**Exercise**
Reproduce exactly, and only, the lines below from the one containing "## Encodings -/" through the one containing "i → encode f i = some w".

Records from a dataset
═══

-- ==== Sys2Proof/Certificates/Slice0/Obligations.lean ====
section
/-!
DEFINITION. Obligations.lean: the statements for the provers, from the numbered rules of the spec.
-/
open Sys2Proof Sys2Proof.Machine

/-! ## Encodings -/

/-- O1. Decoding the encoding of a well-formed instruction gives it back, with every operand at every value (R291 to R305). -/
def Obligations.DecodeOfEncode : Prop := ∀ (f : Format) (i : Instr) (w : Nat), WellFormed i = true → encode f i = some w →
  w < 2 ^ (if f = .v64 ∨ f = .m64 ∨ f = .x64 then 64 else 32) ∧ decode f w = .ok i

/-- O2. No two payloads of a format decode alike: what a payload decodes to encodes to the payload. -/
def Obligations.EncodeOfDecode : Prop := ∀ (f : Format) (i : Instr) (w : Nat),
  w < 2 ^ (if f = .v64 ∨ f = .m64 ∨ f = .x64 then 64 else 32) → decode f w = .ok i → encode f i = some w

/-- O3. Payload words that the reference entries write out decode to the instructions beside them, and two that R322 and R293 refuse
are refused. -/
def Obligations.DecodeWords : Prop :=
  decode .c32 0x02842400 = .ok (.bri 2 4 9)
  ∧ decode .c32 0x11051800 = .ok (.ctxs 5 6)
  ∧ decode .s32 0x010A188C = .ok (.addSr 5 3 4 6)
  ∧ decode .s32 0x028A1801 = .ok (.subSi 5 3 1)
  ∧ decode .s32 0x178E4D03 = .ok (.ins 7 9 40 3)
  ∧ decode .g32 0x05800009 = .ok (.sapxKnob 9)
  ∧ decode .v64 0x0E000002C1100441 = .ok (.vthr ⟨11, 1, 4, 0, 1, 0, 1, 0, 0, 1⟩)
  ∧ decode .m64 0x0118000411840000 = .ok (.mma ⟨1, 1, 6, 0x1000, 0, ⟨3, 0, 0, 0⟩⟩)
  ∧ decode .x64 0x02380002_10000000 = .ok (.xstep 1 2 ⟨7, 0, 0, 0⟩)
  ∧ decode .x64 0x09000000A2AB2E00 = .ok (.invr 20 21 22 23)
  ∧ decode .c32 0x01050000 = .bad .encoding
  ∧ decode .g32 0x00000001 = .bad .encoding

/-! ## The scalar slots (R316 to R378) -/

/-- O4. ADD and SUB in both layouts.
MUL in both layouts and MULH: the exact product of the typed values, its low or its high half. -/
def Obligations.ArithmeticResults : Prop :=
  (
    ∀ (d a b : BitVec 6) (t : BitVec 4) (imm : BitVec 11) (s : State),
  (ArithType t → GivesScalar (.addSr d a b t) s d 1 false (inType t ((s.rd a).toInt + (s.rd b).toInt)))
  ∧ (ArithType t → GivesScalar (.subSr d a b t) s d 1 false (inType t ((s.rd a).toInt - (s.rd b).toInt)))
  ∧ GivesScalar (.addSi d a imm) s d 1 false (s.rd a + imm.signExtend 64)
  ∧ GivesScalar (.subSi d a imm) s d 1 false (s.rd a - imm.signExtend 64))
  ∧ (
    ∀ (d a b : BitVec 6) (t : BitVec 4) (imm : BitVec 11) (s : State),
  (ArithType t → GivesScalar (.mulSr d a b t) s d 3 false (inType t (valueIn t (s.rd a) * valueIn t (s.rd b))))
  ∧ (ArithType t → GivesScalar (.mulh d a b t) s d 3 false
      (inType t ((valueIn t (s.rd a) * valueIn t (s.rd b)).fdiv ((2 ^ formatWidth t.toNat : Nat) : Int))))
  ∧ GivesScalar (.mulSi d a imm) s d 3 false (s.rd a * imm.signExtend 64))

/-- O5. DIV and REM: the quotient truncates toward zero; a zero divisor gives all ones and the dividend; the destination is
scoreboarded, and the latency goes with the width. -/
def Obligations.DivideResults : Prop := ∀ (d a b : BitVec 6) (t : BitVec 4) (s : State), ArithType t →
  ∀ lat, (formatWidth t.toNat, lat) ∈ [(8, 6), (16, 10), (32, 18), (64, 34)] →
  (valueIn t (s.rd b) ≠ 0 →
    GivesScalar (.div d a b t) s d lat true (inType t ((valueIn t (s.rd a)).tdiv (valueIn t (s.rd b))))
    ∧ GivesScalar (.rem d a b t) s d lat true (inType t ((valueIn t (s.rd a)).tmod (valueIn t (s.rd b)))))
  ∧ (valueIn t (s.rd b) = 0 →
    GivesScalar (.div d a b t) s d lat true (inType t (-1)) ∧ GivesScalar (.rem d a b t) s d lat true (inType t (valueIn t (s.rd a))))

/-- O6. AND, OR, XOR and ANDN in both layouts.
SHL, SHR and SRA in both layouts: a count of the width or more clears, or copies the sign to every bit.
CLZ and POPC over the low bits of the type. -/
def Obligations.BitResults : Prop :=
  (
    ∀ (d a b : BitVec 6) (t : BitVec 4) (imm : BitVec 11) (s : State),
  (LogicType t →
    GivesScalar (.andSr d a b t) s d 1 false (inType t ((s.rd a &&& s.rd b).toNat : Int))
    ∧ GivesScalar (.orSr d a b t) s d 1 false (inType t ((s.rd a ||| s.rd b).toNat : Int))
    ∧ GivesScalar (.xorSr d a b t) s d 1 false (inType t ((s.rd a ^^^ s.rd b).toNat : Int))
    ∧ GivesScalar (.andnSr d a b t) s d 1 false (inType t ((s.rd a &&& ~~~(s.rd b)).toNat : Int)))
  ∧ GivesScalar (.andSi d a imm) s d 1 false (s.rd a &&& imm.zeroExtend 64)
  ∧ GivesScalar (.orSi d a imm) s d 1 false (s.rd a ||| imm.zeroExtend 64)
  ∧ GivesScalar (.xorSi d a imm) s d 1 false (s.rd a ^^^ imm.zeroExtend 64)
  ∧ GivesScalar (.andnSi d a imm) s d 1 false (s.rd a &&& ~~~(imm.zeroExtend 64)))
  ∧ (
    ∀ (d a b : BitVec 6) (t : BitVec 4) (imm : BitVec 11) (s : State),
  let w := formatWidth t.toNat
  let x : Nat := (s.rd a).toNat % 2 ^ w
  let c : Nat := (s.rd b).toNat % 2 ^ w
  (LogicType t →
    GivesScalar (.shlSr d a b t) s d 1 false (if c < w then inType t ((x * 2 ^ c : Nat) : Int) else 0)
    ∧ GivesScalar (.shrSr d a b t) s d 1 false (inType t ((if c < w then x / 2 ^ c else 0 : Nat) : Int))
    ∧ GivesScalar (.sraSr d a b t) s d 1 false
        (inType t (((x : Int).bmod (2 ^ w)).fdiv ((2 ^ (min c w) : Nat) : Int))))
  ∧ GivesScalar (.shlSi d a imm) s d 1 false (s.rd a <<< imm.toNat)
  ∧ GivesScalar (.shrSi d a imm) s d 1 false (s.rd a >>> imm.toNat)
  ∧ GivesScalar (.sraSi d a imm) s d 1 false ((s.rd a).sshiftRight imm.toNat))
  ∧ (
    ∀ (d a : BitVec 6) (t : BitVec 4) (s : State), LogicType t →
  let w := formatWidth t.toNat
  let x : Nat := (s.rd a).toNat % 2 ^ w
  (∃ n, GivesScalar (.clz d a t) s d 1 false (BitVec.ofNat 64 n) ∧ n ≤ w ∧ x < 2 ^ (w - n) ∧ (n < w → 2 ^ (w - 1 - n) ≤ x))
  ∧ GivesScalar (.popc d a t) s d 1 false (BitVec.ofNat 64 ((List.range w).countP (fun i => (s.rd a).getLsbD i))))

/-- O7. MIN and MAX in both layouts.
CMP in both layouts, and SEL.
MOV in both layouts, MOVH, EXT and INS. -/
def Obligations.ChoiceResults : Prop :=
  (
    ∀ (d a b : BitVec 6) (t : BitVec 4) (imm : BitVec 11) (s : State),
  let m : Word := imm.signExtend 64
  (ArithType t →
    GivesScalar (.minSr d a b t) s d 1 false (inType t (min (valueIn t (s.rd a)) (valueIn t (s.rd b))))
    ∧ GivesScalar (.maxSr d a b t) s d 1 false (inType t (max (valueIn t (s.rd a)) (valueIn t (s.rd b)))))
  ∧ GivesScalar (.minSi d a imm) s d 1 false (BitVec.ofInt 64 (min (s.rd a).toInt m.toInt))
  ∧ GivesScalar (.maxSi d a imm) s d 1 false (BitVec.ofInt 64 (max (s.rd a).toInt m.toInt)))
  ∧ (
    ∀ (d a b : BitVec 6) (c : BitVec 5) (cnd : BitVec 4) (imm : BitVec 7) (s : State),
  (cnd.toNat < 10 →
    ∃ v, GivesScalar (.cmpSc d a b cnd) s d 1 false v
      ∧ (Condition cnd (s.rd a) (s.rd b) → v = 1) ∧ (¬ Condition cnd (s.rd a) (s.rd b) → v = 0))
  ∧ (cnd.toNat < 10 →
    ∃ v, GivesScalar (.cmpSci d a cnd imm) s d 1 false v
      ∧ (Condition cnd (s.rd a) (imm.signExtend 64) → v = 1) ∧ (¬ Condition cnd (s.rd a) (imm.signExtend 64) → v = 0))
  ∧ (s.rd (c.zeroExtend 6) ≠ 0 → GivesScalar (.sel d a b c) s d 1 false (s.rd a))
  ∧ (s.rd (c.zeroExtend 6) = 0 → GivesScalar (.sel d a b c) s d 1 false (s.rd b)))
  ∧ (
    ∀ (d a pos : BitVec 6) (k : BitVec 3) (len : BitVec 5) (imm : BitVec 17) (h : BitVec 16) (s : State),
  (k = 0 → GivesScalar (.movSm d a k) s d 1 false (s.rd a))
  ∧ (∀ n e, a = 0 → k.toNat = n + 1 → n < 6 → s.cur.loops.reverse[n]? = some e →
      GivesScalar (.movSm d a k) s d 1 false (BitVec.ofNat 64 e.index))
  ∧ (∀ n, a = 0 → k.toNat = n + 1 → n < 6 → s.cur.loops.length ≤ n → GivesScalar (.movSm d a k) s d 1 false 0)
  ∧ GivesScalar (.movSwi d imm) s d 1 false (imm.signExtend 64)
  ∧ GivesScalar (.movh d h) s d 1 false ((s.rd d).extractLsb' 0 48 ++ h)
  ∧ (pos.toNat + len.toNat < 64 →
    ∃ v, GivesScalar (.ext d a pos len) s d 1 false v
      ∧ ∀ i, i < 64 → v.getLsbD i = (decide (i ≤ len.toNat) && (s.rd a).getLsbD (pos.toNat + i)))
  ∧ (pos.toNat + len.toNat < 64 →
    ∃ v, GivesScalar (.ins d a pos len) s d 1 false v
      ∧ ∀ i, i < 64 → v.getLsbD i
          = if pos.toNat ≤ i ∧ i ≤ pos.toNat + len.toNat then (s.rd a).getLsbD (i - pos.toNat) else (s.rd d).getLsbD i))

/-- O8. A type or field that the operation does not accept stops the core before the bundle.
What the checks of the CTL slot stop, before the bundle (R320 to R348, R378, R435, R443). -/
def Obligations.ScalarAndControlChecksStop : Prop :=
  (
    ∀ (d a b pos : BitVec 6) (t cnd : BitVec 4) (len : BitVec 5) (k : BitVec 3) (s : State),
  s.ctx.checked = false →
  (¬ ArithType t → StopsWith (.addSr d a b t) s (trapIL 0x07) ∧ StopsWith (.subSr d a b t) s (trapIL 0x07)
    ∧ StopsWith (.mulSr d a b t) s (trapIL 0x07) ∧ StopsWith (.mulh d a b t) s (trapIL 0x07)
    ∧ StopsWith (.div d a b t) s (trapIL 0x07) ∧ StopsWith (.rem d a b t) s (trapIL 0x07)
    ∧ StopsWith (.minSr d a b t) s (trapIL 0x07) ∧ StopsWith (.maxSr d a b t) s (trapIL 0x07))
  ∧ (¬ LogicType t → StopsWith (.andSr d a b t) s (trapIL 0x07) ∧ StopsWith (.orSr d a b t) s (trapIL 0x07)
    ∧ StopsWith (.xorSr d a b t) s (trapIL 0x07) ∧ StopsWith (.andnSr d a b t) s (trapIL 0x07)
    ∧ StopsWith (.shlSr d a b t) s (trapIL 0x07) ∧ StopsWith (.shrSr d a b t) s (trapIL 0x07)
    ∧ StopsWith (.sraSr d a b t) s (trapIL 0x07) ∧ StopsWith (.clz d a t) s (trapIL 0x07) ∧ StopsWith (.popc d a t) s (trapIL 0x07))
  ∧ (10 ≤ cnd.toNat → StopsWith (.cmpSc d a b cnd) s trapEncoding)
  ∧ (k = 7 ∨ (k ≠ 0 ∧ a ≠ 0) → StopsWith (.movSm d a k) s trapEncoding)
  ∧ (64 ≤ pos.toNat + len.toNat → StopsWith (.ext d a pos len) s trapEncoding ∧ StopsWith (.ins d a pos len) s trapEncoding))
  ∧ (
    ∀ (cnd : BitVec 2) (a b : BitVec 6) (tgt : BitVec 16) (n : BitVec 7) (ord scp : BitVec 3)
    (ldl stl cpl tll : BitVec 4) (s : State), s.ctx.checked = false →
  (s.owed.rpt ≠ 0 → StopsWith (.br cnd a tgt) s trapEncoding ∧ StopsWith (.bri cnd a b) s trapEncoding
    ∧ StopsWith (.call a tgt) s trapEncoding ∧ StopsWith (.ret a) s trapEncoding ∧ StopsWith .halt s trapEncoding
    ∧ StopsWith .yield s trapEncoding ∧ StopsWith .eret s trapEncoding ∧ StopsWith (.loopReg a tgt) s trapEncoding
    ∧ StopsWith (.loopImm n tgt) s trapEncoding)
  ∧ (cnd = 0 → a ≠ 0 → StopsWith (.br cnd a tgt) s trapEncoding ∧ StopsWith (.bri cnd a b) s trapEncoding)
  ∧ (s.owed.rpt = 0 → 6 ≤ s.cur.loops.length → StopsWith (.loopReg a tgt) s (trapIL 0x01) ∧ StopsWith (.loopImm n tgt) s (trapIL 0x01))
  ∧ (s.owed.rpt = 0 → s.cur.loops.length < 6 → tgt.toNat < s.owed.next →
    StopsWith (.loopReg a tgt) s (trapIL 0x03) ∧ StopsWith (.loopImm n tgt) s (trapIL 0x03))
  ∧ (s.cur.loops = [] → StopsWith .lbrk s (trapIL 0x02))
  ∧ (s.owed.rpt = 0 → s.cur.inHandler = true → StopsWith .halt s (trapIL 0x10))
  ∧ (s.owed.rpt = 0 → isStoker s.me = false → s.cur.inHandler = false → StopsWith .eret s (trapIL 0x10))
  ∧ ((ord ≠ 1 ∧ ord ≠ 2 ∧ ord ≠ 4) ∨ 5 ≤ scp.toNat → StopsWith (.drain ord scp) s (trapIL 0x08))
  ∧ (isStoker s.me = false → 4 ≤ scp.toNat → StopsWith (.bar scp) s (trapIL 0x0E))
  ∧ (isStoker s.me = true → StopsWith (.wait ldl stl cpl tll) s trapEncoding ∧ StopsWith .waitpred s trapEncoding
    ∧ StopsWith .handoff s trapEncoding ∧ StopsWith .yield s trapEncoding ∧ StopsWith .eret s trapEncoding
    ∧ StopsWith (.bar scp) s trapEncoding))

═══

**Final answer**
/-! ## Encodings -/

/-- O1. Decoding the encoding of a well-formed instruction gives it back, with every operand at every value (R291 to R305). -/
def Obligations.DecodeOfEncode : Prop := ∀ (f : Format) (i : Instr) (w : Nat), WellFormed i = true → encode f i = some w →
  w < 2 ^ (if f = .v64 ∨ f = .m64 ∨ f = .x64 then 64 else 32) ∧ decode f w = .ok i

/-- O2. No two payloads of a format decode alike: what a payload decodes to encodes to the payload. -/
def Obligations.EncodeOfDecode : Prop := ∀ (f : Format) (i : Instr) (w : Nat),
  w < 2 ^ (if f = .v64 ∨ f = .m64 ∨ f = .x64 then 64 else 32) → decode f w = .ok i → encode f i = some w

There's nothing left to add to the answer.